Inzet van het onderhavige geding is de nalatenschap van erflater [betrokkene]. In het kader van de afwikkeling van deze nalatenschap hebben de echtgenote van erflater, eiseres tot cassatie [eiseres], en hun drie kinderen, onder wie verweerder in cassatie [verweerder], een vaststellingsovereenkomst gesloten. In dit geding heeft [eiseres] een beroep gedaan op de vernietigbaarheid van deze overeenkomst op grond van art. 3:34 BW (geestelijke stoornis). Het hof heeft dat beroep, in navolging van de rechtbank, verworpen. Daartegen richt zich het cassatiemiddel.
2.
In cassatie moet worden uitgegaan van de feiten die door het hof Leeuwarden in rov. 1-12 van zijn in zoverre in cassatie niet bestreden eindarrest als vaststaand zijn aangemerkt. Het gaat, kort samengevat en voor zover in cassatie nog van belang, om het volgende:
i) [betrokkene] (verder ook: [betrokkene]) is op 25 mei 1995 overleden. Hij was vanaf 1978 op huwelijkse voorwaarden (periodiek verrekenbeding) gehuwd met [eiseres] (verder ook: [eiseres]). Uit dit huwelijk zijn drie kinderen geboren, te weten [verweerder] (geboren [geboortedatum] 1978) en twee dochters, verder: [betrokkene 2 en 3] (geboren op [geboortedatum] 1980 onderscheidenlijk [geboortedatum] 1983).
ii) Op 12 mei 1995 heeft [betrokkene] bij testament over zijn nalatenschap beschikt. In dat testament heeft hij zijn drie kinderen tot erfgenaam benoemd, ieder voor een derde deel. Verder zijn bij het testament twee legaten gemaakt, een legaat ten gunste van [verweerder] en een legaat ten gunste van [eiseres]. Aan [verweerder] is gelegateerd de gehele agrarische onderneming zoals die door erflater in de vorm van een eenmanszaak werd uitgeoefend, met de bepaling dat het legaat aan [verweerder] moet worden afgegeven na het bereiken van de achttienjarige leeftijd. Aan [eiseres] is in plaats van haar erfdeel bij versterf gelegateerd het vruchtgebruik van de gehele nalatenschap, waarbij ten aanzien van de nettowinst van het melkveehouderijbedrijf het vruchtgebruik is beperkt tot datgene wat nodig is ter voorziening in het levensonderhoud voor [eiseres] en de minderjarige kinderen met een maximum van € 9.075,60 (f 20.000,-) per jaar.
iii) Op 8 mei 1998 is ten overstaan van notaris mr.

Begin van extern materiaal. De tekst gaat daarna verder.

/-! ## The 7-segment decoder (spec/44_segment.md) -/

/-- R90: the table's character for a key of the table, else `'_'`; a byte with bit 2 set finds no row; the point bit of a digit byte
never changes its character. -/
def Obligations.SegdecLooksTheKeyUp : Prop :=
  ∀ (s : State) (k : Byte), s.cfg.legal = true →
    ∃ t, exec (.segdec k) s = .next t ∧ t = { s with segChar := t.segChar }
      ∧ (∀ ch : Cell, (k, ch) ∈ s.cfg.segtab → t.segChar = ch)
      ∧ ((∀ ch : Cell, (k, ch) ∉ s.cfg.segtab) → t.segChar = asc '_')
      ∧ (k.getLsbD 2 = true → t.segChar = asc '_')
      ∧ exec (.segdec (k &&& 0xFB)) s = exec (.segdec ((k ^^^ 0x04) &&& 0xFB)) s

/-- From R91 and R96: under a legal configuration SEGDEC shows `'_'` for every key that is not in the table and for no other; what that
means for the digit string is `EachUnknownCodeShowsOnce`. -/
def Obligations.SentinelExactlyOffTheTable : Prop :=
  ∀ (s : State) (k : Byte), s.cfg.legal = true →
    ∃ t, exec (.segdec k) s = .next t ∧ (t.segChar = asc '_' ↔ ∀ ch : Cell, (k, ch) ∉ s.cfg.segtab)

/-- R92: the eight rows the source fixes are in every legal table; with and without the point a digit byte of such a key shows its
character. The row 0x32 is expected pending hardware confirmation (R94, log 17). -/
def Obligations.SourceRowsShow : Prop :=
  ∀ (s : State) (b : Byte) (row : Byte × Cell), s.cfg.legal = true → s.request = some ⟨.segcode, [b]⟩ →
    row ∈ [(0x00#8, asc ' '), (0xEB#8, asc '0'), (0xC0#8, asc '1'), (0x7A#8, asc '2'), (0xF8#8, asc '3'), (0xD1#8, asc '4'),
      (0xB9#8, asc '5'), (0x32#8, asc 'c')] →
    b = row.1 ∨ b = row.1 ||| 0x04 → ∃ t, step s = .next t ∧ t.segChar = row.2

/-- The 24 SEGCODE rows: each row's character (R92, R93, R94, R91). -/
def Obligations.SegRowsShowTheirCharacters : Prop :=
  ∀ (s : State) (b : Byte),
    exec (.segBlank b) s = .next { s with segChar := asc ' ' } ∧ exec (.seg0 b) s = .next { s with segChar := asc '0' }
    ∧ exec (.seg1 b) s = .next { s with segChar := asc '1' } ∧ exec (.seg2 b) s = .next { s with segChar := asc '2' }
    ∧ exec (.seg3 b) s = .next { s with segChar := asc '3' } ∧ exec (.seg4 b) s = .next { s with segChar := asc '4' }
    ∧ exec (.seg5 b) s = .next { s with segChar := asc '5' } ∧ exec (.seg6 b) s = .next { s with segChar := asc '6' }
    ∧ exec (.seg7 b) s = .next { s with segChar := asc '7' } ∧ exec (.seg8 b) s = .next { s with segChar := asc '8' }
    ∧ exec (.seg9 b) s = .next { s with segChar := asc '9' } ∧ exec (.segCapA b) s = .next { s with segChar := asc 'A' }
    ∧ exec (.segCapC b) s = .next { s with segChar := asc 'C' } ∧ exec (.segCapE b) s = .next { s with segChar := asc 'E' }
    ∧ exec (.segCapH b) s = .next { s with segChar := asc 'H' } ∧ exec (.segCapL b) s = .next { s with segChar := asc 'L' }
    ∧ exec (.segLowC b) s = .next { s with segChar := asc 'c' } ∧ exec (.segLowN b) s = .next { s with segChar := asc 'n' }
    ∧ exec (.segLowO b) s = .next { s with segChar := asc 'o' } ∧ exec (.segLowR b) s = .next { s with segChar := asc 'r' }
    ∧ exec (.segLowT b) s = .next { s with segChar := asc 't' } ∧ exec (.segLowU b) s = .next { s with segChar := asc 'u' }
    ∧ exec (.segEq b) s = .next { s with segChar := asc '=' } ∧ exec (.segUnknown b) s = .next { s with segChar := asc '_' }

/-- R44 (b), R97: a digit byte presented in its format runs the row it selects, and that is the lookup of its key, under every
configuration. -/
def Obligations.DigitByteRunsItsRow : Prop :=
  ∀ (s : State) (b : Byte), s.request = some ⟨.segcode, [b]⟩ → step s = exec (.segdec (b &&& 0xFB)) s

/-- R97, last sentence, about CFG0's table (log 7): 46 byte values show a table character, the other 210 show `'_'`.
The count takes in the unconfirmed row 0x32 (log 17). -/
def Obligations.ReferenceTableShowsFortySixBytes : Prop :=
  (List.range 256).countP (fun n => segdecOf cfg0 (segKey (BitVec.ofNat 8 n)) != asc '_') = 46
  ∧ (List.range 256).countP (fun n => segdecOf cfg0 (segKey (BitVec.ofNat 8 n)) == asc '_') = 210

/-! ## The digit string (spec/45_digits.md) -/

/-- R100: `'-'` if NEG is 1, else a space; for every mode-status byte, `'-'` exactly when its NEG bit is set. The presentation of
that byte is the model's (log 2). -/
def Obligations.SignCharacterFollowsNeg : Prop :=
  (∀ (s : State) (neg : Bit), exec (.signch neg) s = .next { s with signChar := if neg then asc '-' else asc ' ' })
  ∧ ∀ (s : State) (ms : Byte), s.request = some ⟨.signch, [ms]⟩ →
      ∃ t, step s = .next t ∧ t.signChar = if ms.getLsbD s.cfg.bitNeg then asc '-' else asc ' '

/-- R103 with R102 and R104: the closed form of the digit string, the points and keys of the six bytes, and that the selector is
ignored. The place of the point and of the compensation space are the spec's decisions D13 and D12 (log 15). -/
def Obligations.DigitsClosedForm : Prop :=
  ∀ (s : State) (p : Packet) (r : Bit), ∃ t, exec (.digits p r) s = .next t ∧ exec (.digits p (!r)) s = .next t
    ∧ t = { s with dp := t.dp, key := t.key, dpFound := t.dpFound, digitStr := t.digitStr }
    ∧ (∀ k : Fin 6, t.dp[k] = (p[9 + k.val]'(by omega)).getLsbD 2 ∧ t.key[k] = (p[9 + k.val]'(by omega)) &&& 0xFB)
    ∧ t.digitStr = (if ∃ k : Fin 6, t.dp[k] = true then [] else [asc ' '])
        ++ [if p[8].getLsbD s.cfg.bitNeg then asc '-' else asc ' ']
        ++ (List.finRange 6).flatMap fun k => (if t.dp[k] then [asc '.'] else []) ++ [segdecOf s.cfg t.key[k]]

/-- R101: `dps` is the sum of the six points, at most 6, and `dp_found` is `dps >= 1`. -/
def Obligations.PointsAreCounted : Prop :=
  ∀ (s : State) (p : Packet) (r : Bit), ∃ t, exec (.digits p r) s = .next t
    ∧ dpsOf t.dp = ∑ k : Fin 6, (if (p[9 + k.val]'(by omega)).getLsbD 2 then 1 else 0)
    ∧ dpsOf t.dp ≤ 6 ∧ t.dpFound = decide (1 ≤ dpsOf t.dp)

/-- R104: with no point the string is a space, the sign, six characters; with a point it starts with the sign (D12, log 15). -/
def Obligations.WidthCompensationStandsFirst : Prop :=
  ∀ (s t : State) (p : Packet) (r : Bit), exec (.digits p r) s = .next t →
    ((∀ k : Fin 6, (p[9 + k.val]'(by omega)).getLsbD 2 = false) →
      t.digitStr = asc ' ' :: (if p[8].getLsbD s.cfg.bitNeg then asc '-' else asc ' ')
        :: (List.finRange 6).map fun k => segdecOf s.cfg ((p[9 + k.val]'(by omega)) &&& 0xFB))
    ∧ ((∃ k : Fin 6, (p[9 + k.val]'(by omega)).getLsbD 2 = true) →
      t.digitStr.head? = some (if p[8].getLsbD s.cfg.bitNeg then asc '-' else asc ' '))

/-- R105, R107: eight cells with at most one point, 7 + `dps` with more, never outside 8 to 13 (D11, D14, log 15). -/
def Obligations.DigitStringLength : Prop :=
  ∀ (s : State) (p : Packet) (r : Bit), ∃ t, exec (.digits p r) s = .next t
    ∧ (dpsOf t.dp ≤ 1 → t.digitStr.length = 8) ∧ (2 ≤ dpsOf t.dp → t.digitStr.length = 7 + dpsOf t.dp)
    ∧ 8 ≤ t.digitStr.length ∧ t.digitStr.length ≤ 13

/-- R106, TV2: the source's scenario, under every legal configuration. -/
def Obligations.DigitScenario : Prop :=
  ∀ (s : State) (p : Packet) (r : Bit), s.cfg.legal = true → p[8].getLsbD s.cfg.bitNeg = false →
    p[9] = 0xEB → p[10] = 0xC0 → p[11] = 0x7A → p[12] = 0xF8 → p[13] = 0xD1 → p[14] = 0xB9 →
    ∃ t, exec (.digits p r) s = .next t ∧ t.digitStr = str [' ', ' ', '0', '1', '2', '3', '4', '5']

/-- R108: a digit string is made of spaces, the sign, points, table characters and `'_'`; where no table row has `'-'`, a `'-'` is the
sign only. -/
def Obligations.DigitStringAlphabet : Prop :=
  ∀ (s t : State) (p : Packet) (r : Bit), exec (.digits p r) s = .next t →
    (∀ x ∈ t.digitStr, x = asc ' ' ∨ x = asc '-' ∨ x = asc '.' ∨ x = asc '_' ∨ ∃ k, (k, x) ∈ s.cfg.segtab)
    ∧ ((∀ k, (k, asc '-') ∉ s.cfg.segtab) → t.digitStr.count (asc '-') = if p[8].getLsbD s.cfg.bitNeg then 1 else 0)

/-- R121 (a), R124: under a legal configuration the digit string holds one `'_'` for each digit byte with an unknown key. -/
def Obligations.EachUnknownCodeShowsOnce : Prop :=
  ∀ (s : State) (p : Packet) (r : Bit), s.cfg.legal = true → ∃ t, exec (.digits p r) s = .next t
    ∧ t.digitStr.count (asc '_') =
        (List.finRange 6).countP fun k => decide (∀ row ∈ s.cfg.segtab, row.1 ≠ (p[9 + k.val]'(by omega)) &&& 0xFB)

/-! ## The reading formatter (spec/46_format.md) -/

/-- R110: the triple of the three strings, no cell changed. -/
def Obligations.FormatComposes : Prop :=
  ∀ (s : State) (m g u : List Cell), exec (.format m g u) s = .next { s with reading := { mode := m, digits := g, units := u } }

/-- R112: the longest prefix made only of spaces and signs is removed, nothing else (D17, log 22). -/
def Obligations.StripRemovesTheLongestPrefix : Prop :=
  ∀ (s : State) (g : List Cell), ∃ t pre, exec (.strip g) s = .next t ∧ t = { s with stripped := t.stripped }
    ∧ g = pre ++ t.stripped ∧ (∀ x ∈ pre, x = asc ' ' ∨ x = asc '-')
    ∧ ∀ x, t.stripped.head? = some x → x ≠ asc ' ' ∧ x ≠ asc '-'

/-- R112: the stripped string of a negative reading is that of the positive reading with the same digits (D17, log 22). -/
def Obligations.StripForgetsTheSign : Prop :=
  ∀ (s t u : State) (p q : Packet) (r r' : Bit), (∀ i : Fin 18, 9 ≤ i.val → i.val ≤ 14 → p[i] = q[i]) →
    exec (.digits p r) s = .next t → exec (.digits q r') s = .next u →
    ∃ v w, exec (.strip t.digitStr) t = .next v ∧ exec (.strip u.digitStr) u = .next w ∧ v.stripped = w.stripped

/-- R113: one evaluation of DECODE is its stages in their order, each on the results of the stages before it. -/
def Obligations.DecodeIsItsStages : Prop :=
  ∀ (s : State) (p : Packet) (r : Bit), ∃ s1 s2 s3 s4 s5 s6 s7 s8,
    exec (.fields p) s = .next s1
    ∧ exec (.xmode s1.ms) s1 = .next s2
    ∧ exec (.xcal p) s2 = .next s3
    ∧ exec (.merge s3.us1 s3.us2) s3 = .next s4
    ∧ exec (.getmode s4.flags.auto s4.flags.rel s4.flags.db s4.flags.sto s4.flags.rcl s4.cal) s4 = .next s5
    ∧ exec (.unitdec s5.merged s5.flags.ac r) s5 = .next s6
    ∧ exec (.digits p r) s6 = .next s7
    ∧ exec (.format s7.modeStr s7.digitStr s7.unitStr) s7 = .next s8
    ∧ exec (.decode p r) s = .next s8

/-- R114 for every configuration: the mode string depends on its five flags and CAL, the unit string on byte 15, bits 1 and 2 of byte
16, AC and the selector, the digit string on NEG and the digit bytes, and on nothing else. -/
def Obligations.OutputsDependOnTheirInputsOnly : Prop :=
  ∀ (s t u : State) (p q : Packet) (r r' : Bit), exec (.decode p r) s = .next t → exec (.decode q r') s = .next u →
    let agree := fun f : Flag => p[8].getLsbD (s.cfg.modeBit f) = q[8].getLsbD (s.cfg.modeBit f)
    (agree .auto → agree .rel → agree .db → agree .sto → agree .rcl → s.cfg.calSel.eval p = s.cfg.calSel.eval q →
      t.modeStr = u.modeStr)
    ∧ (p[15] = q[15] → p[16].getLsbD 1 = q[16].getLsbD 1 → p[16].getLsbD 2 = q[16].getLsbD 2 → agree .ac → r = r' →
      t.unitStr = u.unitStr)
    ∧ (agree .neg → (∀ i : Fin 18, 9 ≤ i.val → i.val ≤ 14 → p[i] = q[i]) → t.digitStr = u.digitStr)

/-- R115: the widths of the three outputs of every evaluation of the whole block (digit width 8: C2, D11, log 15). -/
def Obligations.OutputWidths : Prop :=
  ∀ s : State, s.request = none → ∃ t, step s = .next t
    ∧ t.reading = { mode := t.modeStr, digits := t.digitStr, units := t.unitStr }
    ∧ t.unitStr.length = 5 ∧ t.modeStr.length = 15 ∧ (dpsOf t.dp ≤ 1 → t.digitStr.length = 8)
    ∧ t.digitStr.length = 8 + max 0 (dpsOf t.dp - 1)

/-! ## The MODESTATUS rows (spec/40_extract.md R51) -/

/-- The eight flag rows: each sets its flag to its bit of the mode-status byte (R51). That a row leaves the other seven flag lines as
they are is the model's choice (DESIGN CHOICE, log 4). -/
def Obligations.FlagRowsSetTheirFlag : Prop :=
  ∀ (s : State) (ms : Byte),
    exec (.flagAuto ms) s = .next { s with flags := { s.flags with auto := ms.getLsbD 0 } }
    ∧ exec (.flagRel ms) s = .next { s with flags := { s.flags with rel := ms.getLsbD s.cfg.bitRel } }
    ∧ exec (.flagBat ms) s = .next { s with flags := { s.flags with bat := ms.getLsbD s.cfg.bitBat } }
    ∧ exec (.flagAc ms) s = .next { s with flags := { s.flags with ac := ms.getLsbD s.cfg.bitAc } }
    ∧ exec (.flagDb ms) s = .next { s with flags := { s.flags with db := ms.getLsbD s.cfg.bitDb } }
    ∧ exec (.flagSto ms) s = .next { s with flags := { s.flags with sto := ms.getLsbD s.cfg.bitSto } }
    ∧ exec (.flagRcl ms) s = .next { s with flags := { s.flags with rcl := ms.getLsbD s.cfg.bitRcl } }
    ∧ exec (.flagNeg ms) s = .next { s with flags := { s.flags with neg := ms.getLsbD s.cfg.bitNeg } }

/-- The eight rows on one mode-status byte, one after the other, are XMODE. Each row's own flag is R51's; that the rows add up rests on
the model's choice that a row keeps the other seven flag lines (DESIGN CHOICE, log 4). -/
def Obligations.EightFlagRowsAreXmode : Prop :=
  ∀ (s : State) (ms : Byte), ∃ s1 s2 s3 s4 s5 s6 s7 s8,
    exec (.flagAuto ms) s = .next s1 ∧ exec (.flagRel ms) s1 = .next s2 ∧ exec (.flagBat ms) s2 = .next s3
    ∧ exec (.flagAc ms) s3 = .next s4 ∧ exec (.flagDb ms) s4 = .next s5 ∧ exec (.flagSto ms) s5 = .next s6
    ∧ exec (.flagRcl ms) s6 = .next s7 ∧ exec (.flagNeg ms) s7 = .next s8 ∧ exec (.xmode ms) s = .next s8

M J.A. van Mourik een "Akte afwikkeling nalatenschap [betrokkene]/vaststellingsovereenkomst" (verder: de vaststellingsovereenkomst) verleden, waarin partijen verschillende afspraken hebben neergelegd. Bij de totstandkoming van de vaststellingsovereenkomst zijn notaris Van Mourik, [betrokkene 4] (verder: [betrokkene 4]), een verwant van [betrokkene 5] (de grootvader van [verweerder]) en [betrokkene 6] (verder: [betrokkene 6]), een neef van [eiseres], betrokken geweest. De akte is door [eiseres] zowel voor zichzelf, als belast met het ouderlijk gezag voor de destijds nog minderjarige [betrokkene 2 en 3] met machtiging respectievelijk goedkeuring van de kantonrechter ondertekend. De akte is voor de op dat moment meerderjarige [verweerder] ondertekend door [betrokkene 4]. Tevens is de akte ondertekend door [betrokkene 6]. In deze akte zijn onder meer de volgende passages opgenomen:
“6. Afwikkeling nalatenschap/vaststellingsovereenkomst
Omtrent de afwikkeling van de nalatenschap hebben partijen zich beraden, vooral met het oog op de bedrijfsopvolging. Uiteindelijk hebben betrokkenen in oktober/december negentienhonderd zesennegentig ingestemd met de navolgende regeling:
a. De nalatenschap zal tot de datum waarop [verweerder] vijfentwintig jaar oud wordt, onverdeeld worden gelaten. (...)
b. (...)
c. Ter uitvoering van het legaat zal het bedrijf te zijner tijd aan [verweerder] worden toegedeeld, voor wat betreft de activa tegen de agrarische waarde ten tijde van de sterfdatum.
d. In de akte van toedeling zal een zogenaamde meerwaardeclausule worden opgenomen, (...)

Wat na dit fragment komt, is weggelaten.